Anyway, as I've explained, I wasn't able to fulfil all the criteria above. Please advise.

If you use the wlm-fmi-imageless.txt provided below as origin you can skip checking for Antikvarisk bedömning and Skadestatus.

@Abbe98 Thanks for the list! Actually @Ainali and I just tried something similar this morning, with a export of WLM URIs from Wikidata. It made no difference to the resulting list, so I think I'll stick with the FMIS data dumps for the time being: it takes almost no time at all to iterate over the tables, and the data is more up to date. It did however reveal that a roughly equal number of objects have been disqualified (i.e. they either have images when they did not before, have changed one of the other attributes we filter on) as have been added (i.e. new objects, or existing imageless objects which have changed one of the other attributes we filter on) which would appear to explain why the numbers above are so eerily similar.

Thanks also for the handy compare script! I find that comm(1) is very useful for doing left/right joins and intersections on lists. :)

Great! If T172248 gets done one might need to update the list otherwise it should be valid.

compare.py was a reference for statements I never wrote, :-) comm is my choose everyday but you never know what OS the person in the other end is using :-)

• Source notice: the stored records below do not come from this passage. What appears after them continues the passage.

/-- With nothing outstanding each stage of a run has a step. -/
theorem exists_engineCase_of_pend_none {s : State} (hs : s.Inv) (hb : s.busy = true) (hp : s.pend = .none) :
    ∃ t, EngineCase s t := by
  have hfits := hs.stageFitsBusy
  unfold State.StageFitsBusy at hfits
  cases hst : s.stage with
  | init => exact ⟨_, .init hst⟩
  | validating => exact ⟨_, .validating hst⟩
  | preparingOutput => exact ⟨_, .issueMeta hst hp⟩
  | processing =>
    rcases Nat.lt_or_eq_of_le (hs.rowsDone_le hb hst) with hlt | heq
    · exact ⟨_, .readRow hst hp hlt⟩
    · exact ⟨_, .endOfImage hst hp (BitVec.eq_of_toNat_eq heq)⟩
  | done | failed => simp [hst, hb] at hfits

/-- Settles O48: no step with BUSY = 0 or without the answer; else a step, by the answer or by the stage. -/
theorem engineMovesOrWaitsForTheAccessor : Obligations.EngineMovesOrWaitsForTheAccessor := by
  refine ⟨fun s hb => turn_engine_idle hb, fun s hs hb => ⟨fun ⟨hp, ha⟩ => ?_, fun hmoves => ?_⟩⟩
  · simp [turn, engineStep_waiting hs hp ha]
  · obtain ⟨t, hcase⟩ : ∃ t, EngineCase s t := by
      cases ha : s.answer with
      | some a => exact exists_engineCase_of_answer hs ha
      | none =>
        exact exists_engineCase_of_pend_none hs hb (by_contra fun hp => hmoves ⟨hp, ha⟩)
    exact ⟨t, turn_engine_of_case hb hcase⟩

/-! ## The requests (20_memory R61) -/

/-- Of the engine's steps three issue a request, each one of R61. -/
theorem EngineCase.requests {s t : State} (h : EngineCase s t) (hs : s.Inv) :
    t.requests = s.requests ∨
      (s.pend = .none ∧ t.requests = .setMeta s.runMetadata :: s.requests) ∨
      (s.pend = .none ∧ s.rowsDone.toNat < s.height.toNat ∧ t.requests = .readRow s.rowsDone :: s.requests) ∨
      (s.pend = .readPending s.rowsDone ∧ ∃ x out, s.answer = some (.row x) ∧
        t.requests = .writeRow s.rowsDone out :: s.requests) := by
  cases h with
  | issueMeta _ hp => exact .inr (.inl ⟨hp, rfl⟩)
  | readRow _ hp hlt => exact .inr (.inr (.inl ⟨hp, hlt, rfl⟩))
  | convertRow r x hst hp ha =>
    obtain ⟨row, m, hrow, hm⟩ := hs.convertible hst x
    obtain ⟨rfl, -⟩ := hs.row_of_read hp
    rw [stepConvertRow_of_some _ hrow hm]
    exact .inr (.inr (.inr ⟨hp, x, _, ha, rfl⟩))
  | validating =>
    left
    rcases stepValidating_cases s with ⟨-, heq⟩ | ⟨code, -, heq⟩
    · rw [heq]
    · rw [heq]; rfl
  | _ => exact .inl rfl

theorem accessorStep_requests {s t : State} (h : accessorStep s = .next t) : t.requests = s.requests := by
  obtain ⟨replies, answer, rows, outMeta, draws, rfl⟩ := accessorStep_frame h
  rfl

/-- Settles O54: only the engine issues requests, each of its steps at most one, and the invariant has their order. -/
theorem requestsGoOutOneAtATimeInOrder : Obligations.RequestsGoOutOneAtATimeInOrder := by
  intro s t hs h
  refine ⟨(everyStepKeepsTheInvariant s t hs h).requestsInOrder, ?_⟩
  obtain ⟨a, rest, ha, hturn⟩ := step_eq_turn_of_mover h
  rcases turn_cases hturn with ⟨rfl, he⟩ | ⟨-, hh⟩ | ⟨-, hacc⟩ | ⟨-, rfl⟩
  · obtain ⟨-, hcase⟩ := engineStep_cases he
    exact (hcase.requests hs.congr_outside).imp_right fun hissued => ⟨ha, hissued⟩
  · obtain ⟨-, -, hreq, -⟩ := hostStep_sameOutsideBlock hh
    exact .inl hreq
  · exact .inl (accessorStep_requests (s := { s with sched := rest }) hacc)
  · obtain ⟨-, hreq, -⟩ := applyReset_frame { s with sched := rest }
    exact .inl hreq

/-! ## How a run ends (42_pipeline R155) -/

/-- A failed check reports one of the errors of R146. -/
theorem mem_validationErrors {s : State} {code : ErrCode} (h : firstFailure s.validationChecks = some code) :
    code ∈ validationErrors := by
  obtain ⟨before, after, hsplit, -⟩ := firstFailure_eq_some.1 h
  have hmem : code ∈ s.validationChecks.map Prod.snd := by simp [hsplit]
  exact hmem

/-- The engine step that ends a run ends it in one of the three ways. -/
theorem EngineCase.endedAsStated {s t : State} (h : EngineCase s t) (hs : s.Inv) (hb : s.busy = true)
    (hend : t.busy = false) : s.EndedAsStated t := by
  obtain ⟨htrunc, herr, -⟩ := hs.runCounters hb
  cases h with
  | init | issueMeta | metaOk | readRow | rowWritten =>
    simp [stepInit, stepIssueMeta, stepMetaOk, stepReadRow, stepRowWritten, hb] at hend
  | validating hst =>
    rcases stepValidating_cases s with ⟨-, heq⟩ | ⟨code, hfail, heq⟩
    · simp [heq, hb] at hend
    · rw [heq]
      have hzero := hs.rowsDone_eq_zero hb (by simp [hst])
      exact .inr (.inr ⟨rfl, htrunc, rfl, .inl ⟨mem_validationErrors hfail, hst, hzero⟩⟩)
  | metaError hst =>
    have hzero := hs.rowsDone_eq_zero hb (by simp [hst])
    exact .inr (.inr ⟨rfl, htrunc, rfl, .inr (.inl ⟨rfl, hst, hzero⟩)⟩)
  | endOfImage _ _ hrows => exact .inl ⟨rfl, htrunc, herr, hrows⟩
  | truncated r _ hp =>
    obtain ⟨-, hlt⟩ := hs.row_of_read hp
    exact .inr (.inl ⟨rfl, rfl, herr, hlt⟩)
  | convertRow r x hst =>
    obtain ⟨row, m, hrow, hm⟩ := hs.convertible hst x
    simp [stepConvertRow_of_some r hrow hm, hb] at hend
  | writeFailed r hst hp =>
    obtain ⟨rfl, -⟩ := hs.row_of_write hp
    exact .inr (.inr ⟨rfl, htrunc, rfl, .inr (.inr ⟨rfl, hst, hp⟩)⟩)

/-- Settles O56: with BUSY = 1 only the engine, or a reset, can end a run. -/
theorem runsEndInOneOfThreeWays : Obligations.RunsEndInOneOfThreeWays := by
  intro s t hs hb hmover h hend
  obtain ⟨a, rest, ha, hturn⟩ := step_eq_turn_of_mover h
  rcases turn_cases hturn with ⟨-, he⟩ | ⟨-, hh⟩ | ⟨-, hacc⟩ | ⟨rfl, -⟩
  · obtain ⟨-, hcase⟩ := engineStep_cases he
    exact hcase.endedAsStated hs.congr_outside hb hend
  · obtain ⟨host, reads, failed, wign, rfl⟩ := hostStep_busy (s := { s with sched := rest }) hb hh
    simp [State.withHost, hb] at hend
  · rw [accessorStep_busy hacc] at hend
    simp [hb] at hend
  · exact absurd ha hmover

/-! ## How many engine steps a run takes (70_reset R200) -/

/-- A run that has not ended has an engine step left. -/
theorem State.Inv.engineStepsLeft_pos {s : State} (hs : s.Inv) (hb : s.busy = true) : 0 < s.engineStepsLeft := by
  have hfits := hs.stageFitsBusy
  have hpend := hs.pendFitsStage
  unfold State.StageFitsBusy at hfits
  unfold State.PendFitsStage at hpend
  unfold State.engineStepsLeft
  cases hst : s.stage with
  | init | validating => simp [hb]
  | preparingOutput => cases hp : s.pend <;> simp [hb]
  | processing =>
    cases hp : s.pend with
    | none => simp [hb]
    | metaPending => simp [hp, hst] at hpend
    | readPending r | writePending r =>
      rw [hp] at hpend
      obtain ⟨-, -, hlt⟩ := hpend
      simp only [hb, if_true]
      omega
  | done | failed => simp [hst, hb] at hfits

/-- An engine step that does not end the run uses up one of the steps left. -/
theorem EngineCase.engineStepsLeft_lt {s t : State} (h : EngineCase s t) (hs : s.Inv) (hb : s.busy = true)
    (hbt : t.busy = true) : t.engineStepsLeft < s.engineStepsLeft := by
  cases h with
  | init hst => simp [State.engineStepsLeft, stepInit, hst, hb]
  | validating hst =>
    have hp := hs.pend_eq_none (by simp [hst]) (by simp [hst])
    rcases stepValidating_cases s with ⟨-, heq⟩ | ⟨code, -, heq⟩
    · simp [heq, State.engineStepsLeft, hst, hb, hp]
    · simp [heq] at hbt
  | issueMeta hst hp => simp [State.engineStepsLeft, stepIssueMeta, hst, hp, hb]
  | metaOk hst hp =>
    have hzero := hs.rowsDone_eq_zero hb (by simp [hst])
    simp [State.engineStepsLeft, stepMetaOk, hst, hp, hb, hzero]
  | readRow hst hp => simp [State.engineStepsLeft, stepReadRow, hst, hp, hb]
  | convertRow r x hst hp =>
    obtain ⟨row, m, hrow, hm⟩ := hs.convertible hst x
    obtain ⟨-, hlt⟩ := hs.row_of_read hp
    simp only [stepConvertRow_of_some r hrow hm, State.engineStepsLeft, hst, hp, hb, if_true]
    omega
  | rowWritten r hst hp =>
    obtain ⟨rfl, hlt⟩ := hs.row_of_write hp
    have hsucc := toNat_succ_of_lt hlt
    simp [-BitVec.toNat_add, State.engineStepsLeft, stepRowWritten, hst, hp, hb, hsucc]
    omega
  | metaError | endOfImage | truncated | writeFailed => exact absurd hbt Bool.false_ne_true

/-- The steps left depend on BUSY, STATE, PEND, HEIGHT and ROWS_DONE alone. -/
theorem engineStepsLeft_congr {s t : State} (hbusy : t.busy = s.busy) (hstage : t.stage = s.stage)
    (hpend : t.pend = s.pend) (hheight : t.height = s.height) (hrows : t.rowsDone = s.rowsDone) :
    t.engineStepsLeft = s.engineStepsLeft := by
  unfold State.engineStepsLeft
  rw [hbusy, hstage, hpend, hheight, hrows]

theorem accessorStep_engineStepsLeft {s t : State} (h : accessorStep s = .next t) :
    t.engineStepsLeft = s.engineStepsLeft := by
  obtain ⟨replies, answer, rows, outMeta, draws, rfl⟩ := accessorStep_frame h
  exact engineStepsLeft_congr rfl rfl rfl rfl rfl

/-- Each turn of a run that does not end it takes its count of engine turns off the steps left. -/
theorem turn_engineStepsLeft {a : Agent} {s t : State} (hs : s.Inv) (hb : s.busy = true) (ha : a ≠ .reset)
    (h : turn a s = .next t) (hbt : t.busy = true) :
    t.engineStepsLeft + [a].count .engine ≤ s.engineStepsLeft := by
  rcases turn_cases h with ⟨rfl, he⟩ | ⟨rfl, hh⟩ | ⟨rfl, hacc⟩ | ⟨hreset, -⟩
  · obtain ⟨-, hcase⟩ := engineStep_cases he
    exact hcase.engineStepsLeft_lt hs hb hbt
  · obtain ⟨host, reads, failed, wign, rfl⟩ := hostStep_busy hb hh
    exact (engineStepsLeft_congr rfl rfl rfl rfl rfl).le
  · exact (accessorStep_engineStepsLeft hacc).le
  · exact absurd hreset ha

/-- A scheduled step of a run is the turn of the first agent, and leaves the rest of the schedule. -/
theorem step_of_sched_cons {s t : State} {a : Agent} {rest : List Agent} (hb : s.busy = true)
    (hsched : s.sched = a :: rest) (ha : a ≠ .reset) (h : step s = .next t) :
    turn a { s with sched := rest } = .next t ∧ t.sched = rest := by
  have hturn : turn a { s with sched := rest } = .next t := by
    rw [← h]
    simp [step, machineStep, hsched]
  obtain ⟨-, -, -, hrest⟩ := turn_sameConfigured (s := { s with sched := rest }) hb ha hturn
  exact ⟨hturn, hrest⟩

/-- Along a schedule without a reset, as long as the run goes on, the engine turns taken are fewer than the steps left
at the start. -/
theorem count_engine_lt_engineStepsLeft (turns : List Agent) : ∀ s : State, s.Inv → s.busy = true → s.sched = turns →
    .reset ∉ turns →
    (∀ k, k ≤ turns.length → ∃ t, Host.Core.run Sys2Proof.core k s = .next t ∧ t.busy = true) →
      turns.count .engine < s.engineStepsLeft := by
  induction turns with
  | nil => exact fun s hs hb _ _ _ => hs.engineStepsLeft_pos hb
  | cons a rest ih =>
    intro s hs hb hsched hreset hrun
    rw [List.mem_cons, not_or] at hreset
    obtain ⟨hne, hreset⟩ := hreset
    obtain ⟨t, ht, hbt⟩ : ∃ t, step s = .next t ∧ t.busy = true := by
      obtain ⟨t, ht, hbt⟩ := hrun 1 (by simp)
      refine ⟨t, ?_, hbt⟩
      cases hstep : step s with
      | next u => simpa [Host.Core.run, Sys2Proof.core, hstep] using ht
      | fault r => simp [Host.Core.run, Sys2Proof.core, hstep] at ht
      | refused r => simp [Host.Core.run, Sys2Proof.core, hstep] at ht
    obtain ⟨hturn, hrest⟩ := step_of_sched_cons hb hsched (Ne.symm hne) ht
    have hleft := turn_engineStepsLeft (s := { s with sched := rest }) hs.congr_outside hb
      (Ne.symm hne) hturn hbt
    have hlater := ih t (everyStepKeepsTheInvariant s t hs ht) hbt hrest hreset fun k hk => by
      obtain ⟨u, hu, hbu⟩ := hrun (k + 1) (by simpa using hk)
      refine ⟨u, ?_, hbu⟩
      simpa [Host.Core.run, Sys2Proof.core, ht] using hu
    have hsame : State.engineStepsLeft { s with sched := rest } = s.engineStepsLeft :=
      engineStepsLeft_congr rfl rfl rfl rfl rfl
    rw [List.count_cons]
    rw [List.count_singleton] at hleft
    omega

/-- Settles O57: at its issue a run has 3·HEIGHT + 5 engine steps left. -/
theorem runsTakeBoundedEngineSteps : Obligations.RunsTakeBoundedEngineSteps := by
  intro s turns hs hb hst hsched hreset hrun
  have hcount := count_engine_lt_engineStepsLeft turns s hs hb hsched hreset hrun
  rwa [show s.engineStepsLeft = 3 * s.height.toNat + 5 by simp [State.engineStepsLeft, hb, hst]] at hcount

end Sys2Proof.Machine
end

section
/-! PROOFS. Rounding to a code (00_scope R8): a quotient lies between two codes next to each other, rounding takes the
nearer of them, the even one at a tie, and no other code is as near. -/

namespace Sys2Proof.Machine

/-! ## The two codes around a quotient -/

theorem codeUnits_strictMono {f c c' : Nat} (h : c < c') : codeUnits f c < codeUnits f c' := by
  refine Nat.lt_of_le_of_ne (codeUnits_mono f h.le) fun heq => ?_
  have h1 := roundToCode_exact (f := f) (inf := c') Nat.one_pos h.le
  have h2 := roundToCode_exact (f := f) (inf := c') Nat.one_pos (le_refl c')
  rw [heq, h2] at h1
  omega

/-- k is the one of the codes c and c + 1 nearer to n / d quanta, the even one at a tie. -/
def IsNearerCode (f n d c k : Nat) : Prop :=
  (k = c ∧ 2 * n ≤ (codeUnits f c + codeUnits f (c + 1)) * d ∧
    (2 * n = (codeUnits f c + codeUnits f (c + 1)) * d → c % 2 = 0)) ∨
  (k = c + 1 ∧ (codeUnits f c + codeUnits f (c + 1)) * d ≤ 2 * n ∧
    (2 * n = (codeUnits f c + codeUnits f (c + 1)) * d → (c + 1) % 2 = 0))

I attach an updated list of monuments without photos. It is the same as the first list, but includes additional monuments of the types described as "Priority 1" in @Ainali's new priority list.

@Carwash, @Ainali @Abbe98 This tis get used during 2017 or is it something which could/should be re-used in 2018? Asking to se if the task should be closed or moved to WMSE-Wiki-Loves-2018

As far as I know, @Ainali referred WLM-2017 participants to the list in order to encourage them to take photos of otherwise unphotographed monuments, so in that sense it was "used". However, I don't know much it was actually "used" by the participants - did we get many such "new" photos?

As far as I know, @Ainali referred WLM-2017 participants to the list in order to encourage them to take photos of otherwise unphotographed monuments, so in that sense it was "used". However, I don't know much it was actually "used" by the participants - did we get many such "new" photos?

Thanks. I've added T187779: Evaluate 2017 priority lists for ancient monuments to WMSE-Wiki-Loves-2018 (WMSE Wiki Loves Monuments 2018) to follow up on this.